Espacios libres de niños




Sucedió que mi vecina y yo queríamos ir a ver un concierto de flamenco en el Hotel Audax (Cala Galdana), pero no pudimos entrar porque con nosotras venían nuestros hijos y el Hotel Audax, desde este verano, no permite la entrada a los niños.





Siempre he defendido la libertadde los dueños de los establecimientos abiertos al público para decidir qué se puede y qué no se puede hacer en ellos. La defendí con el asunto de la SGAE y con la prohibición de fumar, por ejemplo. Y la seguiré defendiendo aunque se trate de asuntos que me afecten negativamente de forma personal, porque el hecho de que un local esté “abierto al público” no significa que sea de titularidad pública; el local sigue siendo privado y, por tanto, su propietario es quien tiene legitimidad para decidir quién entra y quién no, si pueden entrar animales o no, si se puede fumar o no, si se pone música o no (sin pagarles a Ramoncín y compañía) y si pueden entrar niños o no.



Desde que se publicó la noticia de que algunos bares y restaurantes de Bilbao no permiten el acceso a niños, se ha desatado la polémica. Padres y madres de todo el país se rasgan las vestiduras ante una decisión que consideran discriminatoria e injustificada y que, por tanto y según ellos, debería ser ilegal. Ilegal no lo es, porque en España aún existe el derecho de admisión; injustificada, tampoco, porque hoy en día hay muchos niños –y muchos adultos- que carecen de modales.

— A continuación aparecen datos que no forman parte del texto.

-- ==== Sys2Proof/Tests/Slice0.lean ====
section
/-! SUPPORT. Tests: the well-formedness check refuses an ill-formed command of each kind, worked examples of the specification come
out as it says, and for every obligation with hypotheses some state and operands meet them. -/

namespace Sys2Proof.Tests

open Sys2Proof Sys2Proof.Machine

set_option maxRecDepth 100000
set_option Elab.async false

/-! ### States the tests start from -/

/-- The module in service, with its rails on and the host's link up. -/
def ready : State :=
  (State.reset.setF F.MGMT.STATUS.READY 0 1).onPins (fun p => { p with rails := true })
    |>.onHif fun h => { h with linkUp := true, linkSeen := true, vfEnable := true, numVfs := 63 }

/-- In service, with core 0 in partition 0's set. -/
def own : State := ready.wr .pmCoreSet (ix4 0 0) 0xF

/-- In service, with partition 1 ACTIVE and core 0 in its set. -/
def tenant : State := ((ready.setF F.PM.PART_CTL.STATE 1 2).wr .pmCoreSet (ix4 1 0) 0xF).setCore 0 { Core.reset with part := 1 }

/-- In service, with thread 0 of core 0 READY at its PC and a few registers set. -/
def running : State :=
  tenant.setThread 0 0 { Thread.reset with st := .ready, pc := 0x100, g := [(1, 6), (2, 7)], a := [(1, 64)] }

/-- An instruction word from its opcode and the rest of its bits. -/
def word (op rest : Nat) : Word := BitVec.ofNat 64 (op * 2 ^ 58 + rest)

/-- A state with an instruction word in Reed at the PC of thread 0 of core 0. -/
def placed (w : Word) (s : State) : State :=
  s.setCore 0 { s.core 0 with reed := (s.core 0).reed.write (s.thread 0 0).pc.toNat (leBytes 8 w.toNat) }

/-- Whether thread 0 of core 0 executes a word once it stands at its PC. -/
def runs (s : State) (w : Word) : Bool := (placed w s).executes 0 0 w

/-- What a test reads of a command's next state. -/
def after {α : Type} (o : Host.Outcome State Fault Refusal) (f : State → α) : Option α :=
  match o with
  | .next u => some (f u)
  | _ => none

/-! ### The well-formedness check (R331, R334, R338, R518) -/

/-- A frame with every field 0. -/
def frame0 : Frame :=
  { ty := 0, flags := 0, seq := 0, src := 0, dst := 0, part := 0, epoch := 0, lgen := 0, win := 0, key := 0, step := 0, offset := 0,
    rop := 0, coll := 0, seg := 0, crc := 0, payload := [], fecOk := true }

theorem test_frame0_wf : frame0.wellFormed = true := by decide
theorem test_frame_fields_refused :
    ([{ frame0 with ty := 256 }, { frame0 with flags := 256 }, { frame0 with seq := 65536 }, { frame0 with src := 65536 },
      { frame0 with dst := 65536 }, { frame0 with part := 64 }, { frame0 with epoch := 256 }, { frame0 with lgen := 256 },
      { frame0 with win := 64 }, { frame0 with key := 65536 }, { frame0 with step := 65536 }, { frame0 with offset := 2 ^ 40 },
      { frame0 with rop := 256 }, { frame0 with coll := 65536 }, { frame0 with seg := 65536 }, { frame0 with crc := 2 ^ 32 },
      { frame0 with payload := zeros 63 }] : List Frame).all (fun f => !f.wellFormed) = true := by decide
theorem test_frame_payload_refused : ({ frame0 with payload := zeros 4160 } : Frame).wellFormed = false := by decide +kernel
theorem test_link_refused :
    ([⟨65536, none, 0, 0, 0⟩, ⟨0, some 65536, 0, 0, 0⟩, ⟨0, none, 2 ^ 32, 0, 0⟩, ⟨0, none, 0, 2 ^ 32, 0⟩, ⟨0, none, 0, 0, 2 ^ 32⟩] :
      List LinkFrame).all (fun f => !f.wellFormed && !(Instr.link 0 f).wellFormed) = true := by decide
theorem test_lane_refused :
    ([⟨65536, [], none, []⟩, ⟨0, [18], none, []⟩] : List LaneFrame).all
      (fun f => !f.wellFormed && !(Instr.lane 0 f).wellFormed && !(Instr.portTrained 0 f).wellFormed) = true := by decide
theorem test_frame_type_refused :
    ([.phaseFrame 0 frame0, .put 0 frame0, .red 0 frame0, .msg 0 frame0, .return_ 0 frame0, .huddleUp 0 frame0, .huddleDown 0 frame0,
      .timeReq 0 frame0, .timeRsp 0 frame0, .rallyData 0 frame0, .rallyMark 0 frame0, .rallyFence 0 frame0,
      .badtypeFrame 0 { frame0 with ty := 256 }] : List Instr).all (fun c => !c.wellFormed) = true := by decide
theorem test_access_refused :
    ([.rcRead 0 .bar0 0 3, .registerWrite 0 .bar0 0 16 0 ⟨[], []⟩] : List Instr).all (fun c => !c.wellFormed) = true := by decide
theorem test_other_size : after (exec (.registerWrite 0 .bar0 0x33F00 3 0 ⟨[], []⟩) ready) (fun u =>
    (u.fb F.HIF.FUNC_STAT.BAD_ACC 0, u.rd .pmPartCtl 63 == ready.rd .pmPartCtl 63)) = some (true, true) := by decide +kernel
/-- A frame cut to the widths of its fields is a frame that can be sent, and a frame that can be sent is not cut (R334). -/
theorem test_frames_are_cut :
    ([frame0, { frame0 with seq := 7, payload := zeros 64, crc := 2 ^ 32 - 1 }].all fun f => fitFrame f.ty f == f) = true ∧
    (fitFrame 0x10 { frame0 with seq := 65543, win := 65 }).wellFormed = true := by decide +kernel
theorem wit_idle : running.pending = [] ∧ (running.ing.samples.all fun m => m.held == []) = true := by decide

/-! ### 02: cores, threads and instructions -/

/-- Words of each form, written from the encodings of chapter 2: opcode, and the remaining bits. -/
def addWord : Word := word 0x01 (3 * 2 ^ 48 + 1 * 2 ^ 43 + 2 * 2 ^ 38)
theorem test_add : after (exec (.alu 0 0 addWord) (placed addWord running)) (fun u => ((u.thread 0 0).gr 3, (u.thread 0 0).pc)) = some (13, 0x108) := by decide
theorem test_alui_imm_signed : after (exec (.alui 0 0 (word 0x02 (3 * 2 ^ 48 + 1 * 2 ^ 43 + 0xFFFFFFFF))) (placed (word 0x02 (3 * 2 ^ 48 + 1 * 2 ^ 43 + 0xFFFFFFFF)) running))
    (fun u => (u.thread 0 0).gr 3) = some 5 := by decide
theorem test_li_signed : after (exec (.li 0 0 (word 0x03 (1 * 2 ^ 48 + 0xFFFFFFFFFFFF))) (placed (word 0x03 (1 * 2 ^ 48 + 0xFFFFFFFFFFFF)) running))
    (fun u => (u.thread 0 0).gr 1) = some 0xFFFFFFFFFFFFFFFF := by decide
theorem test_divu_zero : after (exec (.alu 0 0 (word 0x01 (3 * 2 ^ 48 + 1 * 2 ^ 43 + 0x0C * 2 ^ 27))) (placed (word 0x01 (3 * 2 ^ 48 + 1 * 2 ^ 43 + 0x0C * 2 ^ 27)) running))
    (fun u => (u.thread 0 0).gr 3) = some 0xFFFFFFFFFFFFFFFF := by decide
theorem test_branch_back : after (exec (.br 0 0 (word 0x18 0x3FFFFF)) (placed (word 0x18 0x3FFFFF) running)) (fun u => (u.thread 0 0).pc) = some 0xF8 := by decide
theorem test_illegal : after (exec (.nop 0 0 (BitVec.allOnes 64)) (placed (BitVec.allOnes 64) running))
    (fun u => ((u.thread 0 0).st, fld (u.thread 0 0).cause 0 8)) = some (.faulted, 0x01) := by decide

/-- Words that execute in `running`, one for each clause of the statements of chapter 2. -/
def words02 : List Word :=
  [word 0x00 0, addWord, word 0x02 0, word 0x03 0, word 0x04 0, word 0x05 0, word 0x06 0, word 0x07 0, word 0x08 0, word 0x09 0,
   word 0x09 (2 ^ 27), word 0x09 (2 * 2 ^ 27), word 0x0A 0, word 0x0A (2 ^ 37), word 0x18 0, word 0x19 (2 ^ 27), word 0x1A 0,
   word 0x1A (2 ^ 27), word 0x1A (2 * 2 ^ 27), word 0x1B 0x020, word 0x1B 0x012, word 0x1B (2 ^ 37 + 0x010), word 0x1B (2 ^ 37 + 0x011),
   word 0x1B (2 ^ 37 + 0x031), word 0x1B (2 * 2 ^ 37), word 0x1B (3 * 2 ^ 37), word 0x1B (4 * 2 ^ 37), word 0x1B (5 * 2 ^ 37)]
theorem wit_words_execute : (words02.all fun w => runs running w) = true := by decide +kernel
theorem wit_csrr : let s := placed (word 0x1B 0x012) running
    s.executes 0 0 (word 0x1B 0x012) = true ∧ (s.csr 0 0 (s.thread 0 0) 0x012).isSome = true := by decide +kernel
theorem wit_csrw_diag : runs running (word 0x1B (2 ^ 37 + 0x100)) = true ∧
    (let w := word 0x1B (2 ^ 37 + 0x100)
     let s := placed w ({ running with cores := [] }.setThread 0 0 (running.thread 0 0))
     s.executes 0 0 w = true ∧ (s.core 0).part = 0) := by decide +kernel
theorem wit_division : ([0x0B, 0x0C, 0x0D, 0x0E].all fun f => runs running (word 0x01 (f * 2 ^ 27)) &&
    fFnR (word 0x01 (f * 2 ^ 27)) == f) = true := by decide +kernel
theorem wit_division_corners :
    let w := word 0x01 (2 ^ 43 + 2 * 2 ^ 38 + 0x0B * 2 ^ 27)
    let s := placed w (running.setThread 0 0 { running.thread 0 0 with g := [(1, 0x8000000000000000), (2, 0xFFFFFFFFFFFFFFFF)] })
    s.executes 0 0 w = true ∧ (s.thread 0 0).gr (fRs2 w) = BitVec.allOnes 64 := by decide +kernel
theorem wit_reed_access : ([0x10, 0x11, 0x12].all fun k => runs running (word k (2 * 2 ^ 42 + 2 ^ 44)) &&
    (runs running (word k (3 * 2 ^ 42 + 2 ^ 44 + 1)))) = true ∧
    (let w := word 0x12 (3 * 2 ^ 42 + 2 ^ 44 + 9 * 2 ^ 27)
     let s := placed w running
     s.executes 0 0 w = true ∧ fFnA w = 9 ∧ ((s.thread 0 0).ar 1 + fOff24 w).toNat % fSize w = 0 ∧ (s.core 0).reed.bad 64 = false) := by decide +kernel
theorem wit_reed_end :
    let s := running.setThread 0 0 { running.thread 0 0 with a := [(1, 0xFFFFF8), (2, 0xFFFFFC)] }
    let w := word 0x10 (3 * 2 ^ 42 + 2 ^ 44)
    let v := word 0x10 (3 * 2 ^ 42 + 2 * 2 ^ 44)
    runs s w = true ∧ runs s v = true ∧ ((s.thread 0 0).ar 1 + fOff24 w).toNat + fSize w - 1 = 2 ^ 24 - 1 ∧
    2 ^ 24 - 1 < ((s.thread 0 0).ar 2 + fOff24 v).toNat + fSize v - 1 := by decide +kernel
theorem wit_sleep_expiry :
    let s := running.setThread 0 1 { Thread.reset with st := .sleep 0 }
    (s.thread 0 1).st = .sleep 0 ∧ s.inService = true ∧ s.fenced 0 = false := by decide
theorem wit_spawn : (running.thread 0 2).st = .off ∧ (running.thread 0 0).st ≠ .off := by decide
theorem wit_exceptions :
    let s := running.setThread 0 0 { running.thread 0 0 with tvec := 0x400 }
    let v := running.setThread 0 0 { running.thread 0 0 with tvec := 0x400, tstat := 1 }
    let y := running.setThread 0 0 { running.thread 0 0 with pend := some ⟨1, 0x20, 0x80⟩ }
    runs s (word 0x1B (3 * 2 ^ 37)) = true ∧ runs v (word 0x1B (4 * 2 ^ 37)) = true ∧
    (y.thread 0 0).pend = some ⟨1, 0x20, 0x80⟩ ∧ y.inService = true ∧ y.fenced 0 = false := by decide +kernel
theorem wit_semaphores : ([0, 1, 2, 3, 4].all fun f => runs running (word 0x20 (f * 2 ^ 11))) = true ∧
    runs running (word 0x20 (65535 * 2 ^ 16)) = true ∧ (running.core 0).sem 0 < 65535 ∧ (running.core 0).hasWaiter 0 = false ∧
    runs running (word 0x20 (2 * 2 ^ 11 + 2 ^ 15 + 3 * 2 ^ 32)) = true ∧ running.inCoreSet 1 3 = true := by decide +kernel
theorem wit_signal_overflow : let w := word 0x20 (2 * 2 ^ 11 + 2 ^ 16)
    let s := placed w (running.setCore 0 ((running.core 0).setSem 0 65535))
    65535 < (s.core 0).sem 0 + sCnt w ∧ s.executes 0 0 w = true := by
  decide +kernel
theorem wit_remote_arrival : let s := { running with mesh := [⟨0, 0, 0, 5, 9⟩] }
    let f := { running with mesh := [⟨1, 0, 0, 5, 9⟩, ⟨0, 0, 0, 5, 9⟩], flt := { running.flt with substs := [⟨0, 0, 8, none, false⟩] } }
    s.mesh[0]? = some ⟨0, 0, 0, 5, 9⟩ ∧ s.inService = true ∧ s.fenced 0 = false ∧ (s.core 0).hasWaiter 5 = false ∧
    f.mesh[1]? = some ⟨0, 0, 0, 5, 9⟩ ∧ ((f.mesh.take 1).all fun e => !(e.fromLc == 0 && e.lc == 0)) = true ∧ f.inService = true ∧
    f.fenced 0 = true ∧ f.flt.held.length < 4096 := by decide
/-- Two signals of one core to one core arrive in the order in which they were sent (R326). -/
theorem test_signal_order : let s := { running with mesh := [⟨0, 0, 0, 5, 9⟩, ⟨0, 1, 0, 5, 2⟩] }
    after (exec (.remoteSignalArrival 1) s) (fun u => u == s) = some true := by decide +kernel
theorem wit_issue : ([0x28, 0x29, 0x2A, 0x2B, 0x2C, 0x13].all fun k => runs running (word k 0)) = true ∧
    runs running (word 0x13 2) = true ∧ ((running.core 0).queue .mxe).length < 16 := by decide +kernel
/-- A queue entry of thread 0. -/
def entry0 : QEntry :=
  { thread := 0, epoch := 0, desc := 0, bytes := zeros 128, wait := .none, ws := 0, se := false, ss := 0, q := 0, pc := 0, seqRun := none,
    body := 0, loopIdx := [], isNull := false }
theorem wit_issue_full : let s := placed (word 0x28 0) (running.setCore 0 ((running.core 0).setQueue .mxe (List.replicate 16 entry0)))
    s.executes 0 0 (word 0x28 0) = true ∧ 16 ≤ ((s.core 0).queue .mxe).length := by decide +kernel
theorem wit_fence : (placed (word 0x13 0) running).fenceMet 0 0 0 = true ∧
    (let s := placed (word 0x13 1) (running.setCore 0 ((running.core 0).setQueue .mxe [entry0]))
     s.fenceMet 0 0 1 = false ∧ s.executes 0 0 (word 0x13 1) = true) := by decide +kernel
theorem wit_fence_complete : ([1, 2].all fun n =>
    let s := (running.setCore 0 { running.core 0 with ibuf := [(4, zeros 64)] }).setThread 0 1 { Thread.reset with st := .waitFence n }
    decide ((s.thread 0 1).st = .waitFence n) && s.fenceMet 0 1 n && s.inService && !s.fenced 0) = true := by decide
theorem wit_queue_accept :
    let s := (running.setCore 0 { running.core 0 with qwaits := [⟨.mxe, entry0⟩] }).setThread 0 0 { running.thread 0 0 with st := .waitQueue .mxe }
    ((s.core 0).qwaits.find? fun z => z.eng == engOf .mxe) = some ⟨.mxe, entry0⟩ ∧ (s.thread 0 0).st = .waitQueue (engOf .mxe) ∧
    s.inService = true := by decide
theorem wit_illegal_and_skipped : [BitVec.allOnes 64, word 0x01 (2 ^ 53)].all (fun w =>
      let s := placed w running
      s.mayIssue 0 0 && fetchInRange (s.thread 0 0).pc && !(s.core 0).fetchPoisoned (s.thread 0 0).pc &&
        (s.core 0).fetchWord (s.thread 0 0).pc == w) = true ∧ legal (word 0x01 (2 ^ 53)) = true ∧
    (running.thread 0 0).pr (psel (word 0x01 (2 ^ 53))) = pneg (word 0x01 (2 ^ 53)) := by decide +kernel
/-- A store of 8 bytes over the word that follows it, in a line that the fetch of the store has put into the buffer. -/
theorem wit_code_written : let w := word 0x11 (3 * 2 ^ 42 + 2 ^ 44)
    let s := placed w (running.setThread 0 0 { running.thread 0 0 with a := [(1, 0x108)] })
    s.executes 0 0 w = true ∧ ((s.thread 0 0).ar 1 + fOff24 w).toNat % fSize w = 0 ∧
    (((s.fetched 0 0).core 0).ibufLine (0x108 / 64)).isSome = true ∧ (s.core 0).fetchWord 0x200 = 0 ∧ w ≠ 0 ∧
    ((s.core 0).ibufSet (0x200 / 64)).length ≤ 4 ∧ fetchInRange 0x200 = true := by decide +kernel
theorem test_stale_code : let w := word 0x11 (3 * 2 ^ 42 + 2 ^ 44 + 1 * 2 ^ 48)
    let s := placed w (running.setThread 0 0 { running.thread 0 0 with a := [(1, 0x108)], g := [(1, 9)] })
    after (exec (.st 0 0 w) s) (fun u => ((u.core 0).reed.num 0x108 8, (u.core 0).fetchWord 0x108)) = some (9, 0) := by decide +kernel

Hemos creado una sociedad en la que cada vez hay menos sitio para los niños. Es un círculo vicioso: si no permitimos que los niños vayan a según qué lugares, si no dejamos que se relacionen con los mayores, difícilmente aprenderán a comportarse adecuadamente en esas situaciones. Tenemos (tienen, algunos) a los niños aparcados todo el día: en el colegio, en actividades extraescolares, con canguros, etc. Para un adulto es mucho más rápido y sencillo hacer la compra a solas que acompañado de un niño. Si llevamos al niño al supermercado, es probable que nos pida que le compremos cosas que creemos que no debemos comprarle. Por tanto, tendremos que “perder tiempo” explicándoselo y, además, es probable que nos monte un escándalo. Ahora bien, si tuviéramos la paciencia de ir a hacer la compra con los niños siempre que nos fuera posible, ellos aprenderían, poquito a poco, cómo debe comportarse uno en el supermercado y por qué hay cosas que se compran y cosas que no. Pero, si no los llevamos nunca, el día que los llevemos seguramente será un calvario. Para todos. Así que no volveremos a llevarlos. Como dije, es un círculo vicioso.

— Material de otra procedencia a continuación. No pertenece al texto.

-- ==== Sys2Proof/Machine/Ops.lean ====
section
/-! DEFINITION. The shared operations: raising an error and recovering from one (the core's trap entry and return,
60_exceptions.md R260), the permutation on the state, running a command, answering a read, reset, and taking the
next input. -/

namespace Sys2Proof.Machine

/-- What `exec` and `step` answer. -/
abbrev Result := Host.Outcome State Fault Refusal

/-- `raise E` (60_exceptions.md R253): the whole of trap entry. ERR and ERRCODE are written and nothing else. -/
def raise (e : ErrorCode) (s : State) : State := { s with err := true, errcode := e }

/-- The whole of trap return (60_exceptions.md R256): ERR and ERRCODE are cleared. -/
def recover (s : State) : State := { s with err := false, errcode := .none }

/-- `Permute()` (40_permutation.md R140): all lanes are replaced; ROUND is back at 0 when the engine is done
(R141). -/
def permute (s : State) : State := { s with lanes := keccakP s.lanes, round := 0 }

/-- The state zeroing that INIT, CLEAR and reset share (10_state.md R34). -/
def zeroState (s : State) : State := { s with lanes := zeroLanes }

/-- A command is accepted: BUSY <- 1 (20_memory.md R67; 70_reset_and_hazards.md R290). -/
def accept (s : State) : State := { s with busy := true }

/-- The command's last effect is made: BUSY returns to 0 (70_reset_and_hazards.md R290). -/
def complete (s : State) : State := { s with busy := false }

/-- A whole command as one transition (70_reset_and_hazards.md R291; log 3): accepted, its effect, completed. -/
def runCommand (effect : State → State) (s : State) : Result := .next (complete (effect (accept s)))

/-- The sticky error (60_exceptions.md R254): while ERR = 1 the command is discarded. -/
def unlessErr (effect : State → State) (s : State) : State := if s.err then s else effect s

/-- A command that the sticky error discards: every command but INIT and CLEAR (60_exceptions.md R254). -/
def runGated (effect : State → State) (s : State) : Result := runCommand (unlessErr effect) s

/-- A command's effect behind its checks: the first check that fails is raised and nothing else happens
(60_exceptions.md R253, R255). -/
def checked (error : Option ErrorCode) (effect : State → State) (s : State) : State :=
  match error with
  | some e => raise e s
  | none => effect s

/-- A read answers `v` on RDATA (20_memory.md R66). A read changes no register; the answer goes to the host's
record (log 2). -/
def answerRead (v : Word) (s : State) : Result := .next { s with reads := s.reads ++ [v] }

/-- A write that is ignored (20_memory.md R63, R64, R67). -/
def ignoreWrite (s : State) : Result := .next s

/-- Reset (70_reset_and_hazards.md R280): every register takes its reset value (10_state.md R50). What the outside
still presents and what the host has read are outside the core and stay (log 4). -/
def applyReset (s : State) : State := { State.reset with inputs := s.inputs, reads := s.reads }

/-- The first input is taken, `rest` is still to come. -/
def withInputs (rest : List Input) (s : State) : State := { s with inputs := rest }

/-- What a state with BUSY = 1 does in one atomic step: the permutation in progress, if ROUND says there is one,
runs to its end and BUSY returns to 0 (10_state.md R47, R48; 40_permutation.md R143). No access is accepted. The
atomic machine never holds such a state (DESIGN CHOICE, unsafe, log 3). -/
def drain (s : State) : State :=
  if s.round = 0 then complete s
  else complete { s with lanes := rounds s.lanes s.round.toNat (24 - s.round.toNat), round := 0 }

/-- The host presents an access ahead of what is still to come, to a core that is not in the middle of a command. -/
def presentAccess (a : Access) (s : State) : State :=
  { s with inputs := .access a :: s.inputs, busy := false, round := 0 }

end Sys2Proof.Machine
end

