/-- Settles O22: the three checks, and the word that the loop collects, byte by byte; the worked example by
evaluation. -/
theorem squeezeResult : Obligations.SqueezeResult := by
  refine ⟨fun s n hs herr => ⟨fun hn => ?length, fun hn hp => ?sequence, fun hn hp hx hout => ?outLen,
    fun hn hp hout hoff => ?bytes⟩, by decide +kernel⟩
  case length =>
    exact exec_toInstr_of_error (c := .squeeze n) hs.1 herr (by simp [commandError, squeezeError, hn])
  case sequence =>
    exact exec_toInstr_of_error (c := .squeeze n) hs.1 herr (by simp [commandError, squeezeError, hn.not_gt, hp])
  case outLen =>
    exact exec_toInstr_of_error (c := .squeeze n) hs.1 herr
      (by simp [commandError, squeezeError, hn.not_gt, hp, hx, hout])
  case bytes =>
    have hlen : s.variant.isXof = false → s.sqcount.toNat + n.toNat ≤ s.variant.outLen :=
      fun hx => hout.resolve_left (by simp [hx])
    refine ⟨_, exec_squeeze_eq hs herr hn hp hlen hoff, fun j _ => ?_⟩
    rw [byteOf_collectBytes _ _ _ hn]
    by_cases hj : j < n.toNat
    · rw [if_pos hj, if_neg (by omega), squeezedByte]
    · rw [if_neg hj, if_pos (by omega)]

/-! ## SQUEEZE of a fixed-output variant -/

/-- A fixed output ends within its first block (42_sponge.md R201). -/
theorem offset_add_le_of_fixedInv {s : State} {n : Nat} (hfix : s.FixedInv) (hx : s.variant.isXof = false)
    (hp : s.phase = .squeeze) (hout : s.sqcount.toNat + n ≤ s.variant.outLen) :
    s.offset.toNat + n ≤ s.variant.rateBytes := by
  obtain ⟨-, -, -, hlen⟩ := rateBytes_bounds s.variant
  obtain ⟨hcount, -⟩ := hfix hp hx
  omega

/-- Settles O23: SQUEEZE is discarded, raises, or takes its bytes from the block at hand. -/
theorem fixedOutputSqueezeNeverPermutes : Obligations.FixedOutputSqueezeNeverPermutes := by
  intro s n hs hfix hx
  constructor
  · simp only [permutations, commandPermutations]
    split_ifs with _ herr hcross
    · rfl
    · rfl
    · obtain ⟨-, hp, hout⟩ := squeezeError_eq_none.mp (Option.not_isSome_iff_eq_none.mp herr)
      have hle := offset_add_le_of_fixedInv hfix hx hp (hout hx)
      omega
    · rfl
  · obtain ⟨t, ht, ho⟩ := exec_toInstr_outcome (.squeeze n) s
    refine ⟨complete t, ht, ?_⟩
    cases ho with
    | discarded | raised => rfl
    | squeezed _ hn hp hout =>
      have hle := offset_add_le_of_fixedInv hfix hx hp (hout hx)
      rw [squeezeBytes_eq n.toNat (accept s) hn hs.2 (by simp; omega)]
      exact if_pos hle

Así las cosas, en una sociedad en la que muchos niños no saben comportarse adecuadamente en determinadas situaciones y lugares, es comprensible que algunos establecimientos no permitan su entrada y que sigan teniendo clientes. Personalmente, no me molesta cenar en un restaurante donde haya niños. Más bien al contrario, me gustan los niños y creo que una sociedad que separa a los niños de los mayores es una sociedad enferma y decadente. Pero sí me molesta ser testigo directo de algunas escenas que no por ser habituales me resultan menos desagradables: como los padres que hablan mal a sus hijos, o los hijos que hablan mal a los padres. Los padres conductistas y los que actúan en función del qué dirán sin importarles qué es lo mejor para sus hijos. Los niños que gritan en vez de hablar. Los que montan rabietas gratuitas porque sus padres no han sabido ayudarles a canalizar y gestionar sus emociones. Los padres que, a la mínima, amenazan con castigar o que castigan directamente, sin amenazar siquiera. Si les levantan la mano, ya habremos agotado el cupo de mi resistencia.

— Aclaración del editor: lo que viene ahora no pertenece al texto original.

-- ==== Sys2Proof/Machine/Transactions.lean ====
section
/-! DEFINITION. The host's transactions (00_scope.md R4): `reset`, `init`, `load`, `update_input`, `cycle`, `display`. -/

namespace Sys2Proof.Machine

/-- The bytes of glyph 0 (70_reset_and_hazards.md R281). -/
def glyphZero : List Byte := [0xF0, 0x90, 0x90, 0x90, 0xF0]

/-- The default of the parameter FONT_ROM, rows 1..F (R281, GK4). Log 9. -/
def standardGlyphs : Vector Byte 75 :=
  #v[0x20, 0x60, 0x20, 0x20, 0x70, 0xF0, 0x10, 0xF0, 0x80, 0xF0, 0xF0, 0x10, 0xF0, 0x10, 0xF0,
     0x90, 0x90, 0xF0, 0x10, 0x10, 0xF0, 0x80, 0xF0, 0x10, 0xF0, 0xF0, 0x80, 0xF0, 0x90, 0xF0,
     0xF0, 0x10, 0x20, 0x40, 0x40, 0xF0, 0x90, 0xF0, 0x90, 0xF0, 0xF0, 0x90, 0xF0, 0x10, 0xF0,
     0xF0, 0x90, 0xF0, 0x90, 0x90, 0xE0, 0x90, 0xE0, 0x90, 0xE0, 0xF0, 0x80, 0x80, 0x80, 0xF0,
     0xE0, 0x90, 0x90, 0x90, 0xE0, 0xF0, 0x80, 0xF0, 0x80, 0xF0, 0xF0, 0x80, 0xF0, 0x80, 0x80]

/-- The 80 bytes of the font, glyph d at 5 * d (R281). -/
def fontBytes (glyphs : Vector Byte 75) : List Byte := glyphZero ++ glyphs.toList

/-- `init()` with the given glyphs 1..F: the font is installed, nothing else (R281). -/
def State.initWith (glyphs : Vector Byte 75) (s : State) : State :=
  if s.faulted then s else s.setMem (s.mem.writeBytes Config.fontBase (fontBytes glyphs))

/-- `init()` (R281). -/
def State.init (s : State) : State := s.initWith standardGlyphs

/-- `FAULT_INFO` of a program that is too large: min(length, 0xFFFF) (R241, R282). -/
def loadInfo (len : Nat) : Word := BitVec.ofNat 16 (min len 0xFFFF)

/-- `load(bytes)` (R282): the program is copied to 0x200, or `LoadTooLarge`. -/
def State.load (s : State) (bytes : List Byte) : State :=
  if s.faulted then s
  else if Config.maxProgramBytes < bytes.length then s.raise .loadTooLarge (loadInfo bytes.length)
  else s.setMem (s.mem.writeBytes Config.programBase bytes)

/-- A pending wait meets the rising keys (R248, R249): the first pair of cases leaves the wait as it is. -/
def State.resolveWait (s : State) (rising : List Index) : State :=
  match rising with
  | [] => s
  | k :: ks => if s.waiting then s.endWait (selectKey k ks) else s

/-- `update_input(new_state)` (R248): a rising edge ends a pending wait; the latch is replaced in any case. -/
def State.updateInput (s : State) (keys : Keys) : State :=
  if s.faulted then s else (s.resolveWait (risingKeys s.keys keys)).setKeys keys

/-- `display` (R251): the framebuffer, read only. -/
def State.display (s : State) : Framebuffer := s.fb

/-- `reset` as a transaction (R280, D18): the reset state again. The other agents keep their records, and the host's
contract starts anew. Log 8. -/
def State.restart (s : State) : State :=
  { State.reset with env := { s.env with inited := false, loaded := false, cycled := false } }

/-- The host has issued `init`. Log 7. -/
def State.noteInit (s : State) : State := { s with env := { s.env with inited := true } }

/-- The host has issued `load`. Log 7. -/
def State.noteLoad (s : State) : State := { s with env := { s.env with loaded := true } }

/-- The host has issued `cycle`. Log 7. -/
def State.noteCycle (s : State) : State := { s with env := { s.env with cycled := true } }

/-- The host has received the picture. Log 6. -/
def State.noteDisplay (s : State) : State := { s with env := { s.env with frame := some s.display } }

/-- Perform one transaction (R4). `init` and `load` outside the host contract (R284) are refused by name (U20). Log 7. -/
def transact (t : Transaction) (s : State) : Result :=
  match t with
  | .reset => .next s.restart
  | .init => if s.env.inited || s.env.cycled then .refused .outsideHostContract else .next s.init.noteInit
  | .load bytes =>
    if s.env.loaded || s.env.cycled then .refused .outsideHostContract else .next (s.load bytes).noteLoad
  | .updateInput keys => .next (s.updateInput keys)
  | .cycle => cycle s.noteCycle
  | .display => .next s.noteDisplay

/-- What the host issues next: the head of its script, or `cycle` when the script is empty. Log 4. -/
def State.nextTransaction (s : State) : Transaction := s.env.script.headD .cycle

/-- That transaction has been taken from the script. Log 4. -/
def State.taken (s : State) : State := { s with env := { s.env with script := s.env.script.tail } }

/-- A state whose next step fetches: no transaction before the next `cycle`, not faulted, not waiting, `PC` in range; all
else as in `s`. Log 21. -/
def State.openFetch (s : State) : State :=
  { s with
    pc := if Config.lastFetchAddress < s.pc.toNat then BitVec.ofNat 16 Config.programBase else s.pc
    waiting := false
    waitTarget := 0
    faulted := false
    faultCause := .noFault
    faultInfo := 0#16
    env := { s.env with script := [] } }

/-- The opcode stored at `PC`, high byte first (R63). -/
def State.storeAtPc (s : State) (op : Word) : State :=
  s.setMem (s.mem.writeBytes s.pc.toNat [highByte op, lowByte op])

end Sys2Proof.Machine
end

Así que hay bares, restaurantes y hoteles que no permiten la entrada a los niños. ¿Y qué? Si fuera mi bar, tampoco querría tener que soportar a ese tipo de críos que están echados a perder por culpa del pésimo sistema escolar que tenemos, que ha degenerado tanto que ya no merece siquiera la atención de ser llamado sistema educativo. Porque no educa. Des-educa o mal educa. Y todo ello a un coste de 6.000 euros anuales por cada plaza pública y 3.000 por cada plaza concertada. Porque no, laeducación no es gratis y nos cuesta mucho más que sólo dinero.